-- ==== Sys2Proof/Machine/Errors.lean ====
section
/-! DEFINITION. Errors and poison (R404, R405, R407), retirement of channels, pages and clusters (R409 to R413), tenant scrub
and receipts (R414, R416), on-demand scrub (R408), stack status and monitors (R411, R419 to R421). -/

namespace Sys2Proof.Machine
open Sys2Proof

/-! ### Errors -/

/-- The stack that a 64-byte unit of device memory lies on (R409). -/
def stackOf (unit : Nat) : Fin 8 := Fin.ofNat 8 ((Config.channelOf (unit / 1024)).val / 32)

/-- Changes a stack. -/
def Dev.modStack (d : Dev) (k : Fin 8) (f : Stack → Stack) : Dev := { d with hbm := d.hbm.set k (f d.hbm[k]) }

/-- One more, up to 255 (R411). -/
def sat255 (n : BitVec 16) : BitVec 16 := BitVec.ofNat 16 (min (n.toNat + 1) 255)

/-- The oasis entry of a load (R27, R404). -/
def Core.oasisHas (k : Core) (seq : Nat) : Bool := (k.q.ld ++ k.q.at_).any fun e => e.seq == seq && e.ret == .oasis

/-- A core's unit is poisoned (R404, R405). -/
def Core.poisonUnit (k : Core) : ErrUnit → Core
  | .spadLine _ l => k.modM fun m => { m with spadP := setAdd m.spadP l.val }
  | .cwtEntry _ e => k.modM fun m => { m with cwtP := setAdd m.cwtP e.val }
  | .routine _ e => k.modMx fun m => { m with entP := setAdd m.entP e.val }
  | .microWord _ i => k.modMx fun m => { m with micP := setAdd m.micP i.val }
  | .stagedRoutine _ e => k.modMx fun m => { m with sentP := setAdd m.sentP e.val }
  | .stagedWord _ i => k.modMx fun m => { m with smicP := setAdd m.smicP i.val }
  | .sreg _ r => k.modR fun x => { x with sp := x.sp ||| BitVec.twoPow 64 r }
  | .vreg _ r => k.modR fun x => { x with vp := x.vp ||| BitVec.twoPow 64 r }
  | .greg _ r => k.modR fun x => { x with gp := x.gp ||| BitVec.twoPow 16 r }
  | .mpreg _ r => k.modR fun x => { x with mpp := x.mpp ||| BitVec.twoPow 8 r }
  | .shreg _ r => k.modR fun x => { x with shp := x.shp ||| BitVec.twoPow 16 r }
  | .xlatch _ r => k.modR fun x => { x with xp := x.xp ||| BitVec.twoPow 16 r }
  | .bankRow _ b r => k.modM fun m => { m with bankP := setAdd m.bankP (32 * b.val + r.val) }
  | .slHalf _ l h => k.modM fun m => { m with slP := m.slP ||| BitVec.twoPow 8 (2 * l.val + bit h) }
  | .spill _ u => k.modM fun m => { m with spillP := setAdd m.spillP u.val }
  | .oasis _ seq =>
    let mark := fun (e : QEnt) => if e.seq = seq ∧ e.ret = .oasis then { e with poison := true } else e
    k.modQ fun q => { q with ld := q.ld.map mark, at_ := q.at_.map mark }
  | .memUnit _ | .supCwt _ _ | .wsUnit _ _ => k

/-- The core of a unit of storage. -/
def coreOf : ErrUnit → Option CoreId
  | .spadLine c _ | .cwtEntry c _ | .routine c _ | .microWord c _ | .stagedRoutine c _ | .stagedWord c _ | .sreg c _ | .vreg c _ | .greg c _ | .mpreg c _
  | .shreg c _ | .xlatch c _ | .bankRow c _ _ | .slHalf c _ _ | .spill c _ | .oasis c _ => some c
  | .memUnit _ | .supCwt _ _ | .wsUnit _ _ => none

/-- A unit that is there. -/
def State.hasUnit (s : State) : ErrUnit → Bool
  | .memUnit u => decide (64 * u < Config.devBytes)
  | .wsUnit _ u => decide (64 * u < Config.wsBytes)
  | .oasis c seq => (s.core c).oasisHas seq
  | _ => true

/-- UNCORRECTABLE_ERROR (R393, R404, R405, R407, R411): the unit is poisoned. One in a supervisor control word table is an
error of the function. -/
def execUncorrectableError (u : ErrUnit) (s : State) : Host.Outcome State Fault Refusal :=
  if !s.hasUnit u then notEnabled "UNCORRECTABLE_ERROR"
  else
    match coreOf u, u with
    | some c, _ => .next (s.modCore c fun k => k.poisonUnit u)
    | none, .memUnit n => .next (s.modD fun d =>
        { d with memP := setAdd d.memP n }.modStack (stackOf n) fun x => { x with uec := sat255 x.uec })
    | none, .wsUnit die n => .next (s.modD fun d => { d with wsP := d.wsP.set die (setAdd d.wsP[die] n) })
    | none, .supCwt f e => .next ((s.modD fun d => d.modFn f fun x => { x with scwtP := setAdd x.scwtP e.val }).fall f 4 false)
    | none, _ => .next s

Task details:
Through the line that contains "and receipts (R414, R416), on-demand", copy the material above exactly, beginning at its first line and including nothing more.

Answer space:
-- ==== Sys2Proof/Machine/Errors.lean ====
section
/-! DEFINITION. Errors and poison (R404, R405, R407), retirement of channels, pages and clusters (R409 to R413), tenant scrub
and receipts (R414, R416), on-demand scrub (R408), stack status and monitors (R411, R419 to R421). -/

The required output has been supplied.